▸ TASK DATA
-- ==== Sys2Proof/Machine/Image.lean ====
section
/-!
DEFINITION. Firmware images and boot settings (R356 to R358): their layout and their verification, over the bytes of a
store.
-/

namespace Sys2Proof.Machine

/-- `k` bytes at an offset of a run of bytes, as a number, least significant byte first. -/
def numAt (l : List Byte) (off k : Nat) : Nat := leNat ((l.drop off).take k)

/-- Whether `k` bytes at an offset are 0. -/
def zerosAt (l : List Byte) (off k : Nat) : Bool := ((l.drop off).take k).all (· == 0)

/-- A directory entry (R356). -/
structure ImgEntry where
  type : Nat
  level : Nat
  version : Nat
  drvType : Nat
  drvClass : Nat
  offset : Nat
  size : Nat
  digest : List Byte
  deriving DecidableEq, Repr

def IMG_MAGIC : Nat := 0x57464E50
def GL_TYPE : Nat := 0
def CE_TYPE : Nat := 1
def DB_TYPE : Nat := 2
def SQ_TYPE : Nat := 3
def SF_TYPE : Nat := 4

def imgCount (l : List Byte) : Nat := numAt l 6 2
def imgBytes (l : List Byte) : Nat := numAt l 8 4
def imgSig (l : List Byte) : Nat := numAt l 12 4
def imgVersion (l : List Byte) : Nat := numAt l 16 4

def imgEntry (l : List Byte) (e : Nat) : ImgEntry :=
  let b := 64 + 64 * e
  { type := numAt l b 1, level := numAt l (b + 1) 1, version := numAt l (b + 2) 2, drvType := numAt l (b + 4) 2,
    drvClass := numAt l (b + 6) 1, offset := numAt l (b + 8) 4, size := numAt l (b + 12) 4,
    digest := (l.drop (b + 16)).take 32 }

def imgEntries (l : List Byte) : List ImgEntry := (List.range (imgCount l)).map (imgEntry l)

/-- The body of an entry. -/
def imgBody (l : List Byte) (e : ImgEntry) : List Byte := (l.drop e.offset).take e.size

/-- The excluded pairs: type and level, type and level (R356, R360). -/
def imgExcluded (l : List Byte) : List ((Nat × Nat) × (Nat × Nat)) :=
  if numAt l 20 4 = 0 then []
  else (List.range (numAt l 24 2)).map (fun i =>
    let b := numAt l 20 4 + 8 * i
    ((numAt l b 1, numAt l (b + 1) 1), (numAt l (b + 2) 1, numAt l (b + 3) 1)))

/-- Whether no two members of a list are related. -/
def pairwiseNot {α : Type} (f : α → α → Bool) : List α → Bool
  | [] => true
  | a :: t => t.all (fun b => !f a b) && pairwiseNot f t

/-- The header and the directory are well formed, and reserved fields are 0 (R356, R357). -/
def imgFormat (l : List Byte) : Bool :=
  let n := imgCount l
  let sig := imgSig l
  let es := imgEntries l
  let compat := numAt l 20 4
  let cn := numAt l 24 2
  numAt l 0 4 == IMG_MAGIC && numAt l 4 2 == 1 && decide (4 ≤ n) && decide (n ≤ 16) &&
  decide (imgBytes l ≤ 2 ^ 24) && decide (imgBytes l ≤ l.length) && decide (sig % 64 = 0) &&
  decide (sig + 256 ≤ imgBytes l) && decide (64 + 64 * n ≤ sig) && zerosAt l 26 38 && decide (cn ≤ 256) &&
  (compat == 0 || decide (compat + 8 * cn ≤ sig) &&
    (List.range cn).all (fun i => zerosAt l (compat + 8 * i + 4) 4)) &&
  (List.range n).all (fun e => zerosAt l (64 + 64 * e + 7) 1 && zerosAt l (64 + 64 * e + 48) 16) &&
  [GL_TYPE, CE_TYPE, SQ_TYPE, SF_TYPE].all (fun t => es.countP (fun e => e.type == t) == 1) &&
  es.all (fun e => decide (e.type ≤ 4) && decide (e.offset % 64 = 0) && decide (0 < e.size) &&
    decide (e.offset + e.size ≤ sig) &&
    (if e.type = DB_TYPE then e.drvClass == 1 || e.drvClass == 2 else e.drvClass == 0 && e.drvType == 0)) &&
  pairwiseNot (fun a b => decide (a.offset < b.offset + b.size) && decide (b.offset < a.offset + a.size)) es &&
  pairwiseNot (fun a b => a.drvClass == b.drvClass && a.drvType == b.drvType) (es.filter (·.type == DB_TYPE)) &&
  decide (numAt l (sig + 4) 4 ≤ 3) && decide (numAt l (sig + 72) 4 ≤ 1) && zerosAt l (sig + 76) 4 &&
  zerosAt l (sig + 208) 48

/-- How a verification ends (R357). -/
inductive ImgFault where
  | format | crc | umnath | counter | body
  deriving DecidableEq, Repr

def imgCrcOk (l : List Byte) : Bool := crc32 (l.take (imgSig l)) == numAt l (imgSig l) 4

/-- The Umnath signature (R357, 3). -/
def imgUmnath (l : List Byte) : Bool :=
  let sig := imgSig l
  let key := numAt l (sig + 4) 4
  !Config.keyRevoked key && Config.sm2Verify (Config.umnathKey key) (l.take sig) ((l.drop (sig + 8)).take 64)

/-- The countersignature, on parts with a customer-key digest (R357, 4). -/
def imgCounter (l : List Byte) : Bool :=
  let sig := imgSig l
  let key := (l.drop (sig + 80)).take 64
  match Config.customerDigest with
  | none => true
  | some d => numAt l (sig + 72) 4 == 1 && Config.sm3 key == d &&
      Config.sm2Verify key (l.take (sig + 72)) ((l.drop (sig + 144)).take 64)

/-- The digests of the bodies (R357, 5). -/
def imgBodies (l : List Byte) : Bool := (imgEntries l).all (fun e => Config.sm3 (imgBody l e) == e.digest)

/-- Verification: the first failure, if any (R357). -/
def imgVerify (l : List Byte) : Option ImgFault :=
  if !imgFormat l then some .format
  else if !imgCrcOk l then some .crc
  else if !imgUmnath l then some .umnath
  else if !imgCounter l then some .counter
  else if !imgBodies l then some .body
  else none

/-- The status code of a failed verification (R357). -/
def ImgFault.code : ImgFault → Nat
  | .format => E_BAD_ARG
  | .crc => E_BAD_ARG
  | .umnath => E_SIG
  | .counter => E_SIG
  | .body => E_SIG

/-- The reason and the detail of a start that fails so (R347, R355, R357). -/
def ImgFault.reason : ImgFault → Nat × Nat
  | .format => (FR_IMAGE_CRC, 0)
  | .crc => (FR_IMAGE_CRC, 0)
  | .umnath => (FR_IMAGE_SIG, 0)
  | .counter => (FR_IMAGE_SIG, 1)
  | .body => (FR_IMAGE_SIG, 0)

/-- What the image holds for a component, measured: the digest is that of the body as loaded (R384). -/
def ImgEntry.comp (l : List Byte) (e : ImgEntry) : Comp :=
  { level := e.level, version := e.version, digest := Config.sm3 (imgBody l e) }

def ImgEntry.drv (l : List Byte) (e : ImgEntry) : DrvBody :=
  { cls := e.drvClass, type := e.drvType, level := e.level, version := e.version, offset := e.offset, size := e.size,
    digest := Config.sm3 (imgBody l e) }

/-- The type of a component of the pending mask (R359). -/
def compType (c : Nat) : Nat := if c = 7 then SF_TYPE else if 3 ≤ c then SQ_TYPE else c

/-- The components of an image by number: GL, CE, SQ of each head, SF (R356, R359). -/
def imgComps (l : List Byte) (heads : Nat) : Tab Comp :=
  (([0, 1] ++ (List.range heads).map (· + 3) ++ [7]).filterMap (fun c =>
    ((imgEntries l).find? (fun (e : ImgEntry) => e.type == compType c)).map (fun (e : ImgEntry) => (c, e.comp l))))

def drvBefore (a b : DrvBody) : Bool := decide (a.cls < b.cls) || (a.cls == b.cls && decide (a.type ≤ b.type))

/-- The driver bodies of an image in ascending class and type. -/
def imgDrvs (l : List Byte) : List DrvBody :=
  (((imgEntries l).filter (·.type == DB_TYPE)).map (fun e => e.drv l)).insertionSort (fun a b => drvBefore a b = true)

/-! ## Boot settings (R358) -/

def BOOT_SETTINGS : Nat := 0x01000000
def BOOT_MAGIC : Nat := 0x53424E50

/-- The boot settings are good: magic, number of pairs and crc. -/
def bootGood (l : List Byte) : Bool :=
  let n := numAt l 4 2
  numAt l 0 4 == BOOT_MAGIC && decide (n ≤ 500) && crc32 (l.take (12 + 8 * n)) == numAt l (12 + 8 * n) 4

def bootPairs (l : List Byte) : List (Nat × Word) :=
  (List.range (numAt l 4 2)).map (fun j => (numAt l (12 + 8 * j) 3, BitVec.ofNat 32 (numAt l (16 + 8 * j) 4)))

/-- The image region of the boot flash, and its boot settings. -/
def State.flashImage (s : State) : List Byte := s.flashBytes 0 (2 ^ 24)
def State.bootSettings (s : State) : List Byte := s.flashBytes BOOT_SETTINGS 4096

/-! ## The words of an update (R359, R376) -/

def PH_IDLE : Nat := 0
def PH_STAGED : Nat := 1
def PH_APPLYING : Nat := 2
def PH_APPLIED : Nat := 3
def PH_CONFIRMING : Nat := 4
def PH_ROLLING_BACK : Nat := 5

def State.pendingMask (s : State) : Nat := s.fld FW_STATE_pending
def State.appliedMask (s : State) : Nat := s.fld FW_STATE_applied

/-- The phase between commands (log 42): STAGED while a component is pending, APPLIED while an update waits for its end. -/
def State.restPhase (s : State) : State :=
  s.setFld FW_STATE_phase (if s.pendingMask ≠ 0 then PH_STAGED else if s.appliedMask ≠ 0 then PH_APPLIED else PH_IDLE)

/-- Nothing is staged. -/
def State.unstage (s : State) : State :=
  (({ s with fw := { s.fw with staged := [], stagedDrv := [], stagedBytes := 0 } }.setFld FW_STATE_pending 0).setFld
    FW_VERSION_staged_version 0).restPhase

end Sys2Proof.Machine
end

▸ EXERCISE OBJECTIVE
Repeat word for word the lines above that run from the line containing "else if !imgCrcOk l then some .crc" through the line containing "def ImgEntry.drv (l", both ends included, and nothing else.

▸ ANSWER BOX
  else if !imgCrcOk l then some .crc
  else if !imgUmnath l then some .umnath
  else if !imgCounter l then some .counter
  else if !imgBodies l then some .body
  else none

/-- The status code of a failed verification (R357). -/
def ImgFault.code : ImgFault → Nat
  | .format => E_BAD_ARG
  | .crc => E_BAD_ARG
  | .umnath => E_SIG
  | .counter => E_SIG
  | .body => E_SIG

/-- The reason and the detail of a start that fails so (R347, R355, R357). -/
def ImgFault.reason : ImgFault → Nat × Nat
  | .format => (FR_IMAGE_CRC, 0)
  | .crc => (FR_IMAGE_CRC, 0)
  | .umnath => (FR_IMAGE_SIG, 0)
  | .counter => (FR_IMAGE_SIG, 1)
  | .body => (FR_IMAGE_SIG, 0)

/-- What the image holds for a component, measured: the digest is that of the body as loaded (R384). -/
def ImgEntry.comp (l : List Byte) (e : ImgEntry) : Comp :=
  { level := e.level, version := e.version, digest := Config.sm3 (imgBody l e) }

def ImgEntry.drv (l : List Byte) (e : ImgEntry) : DrvBody :=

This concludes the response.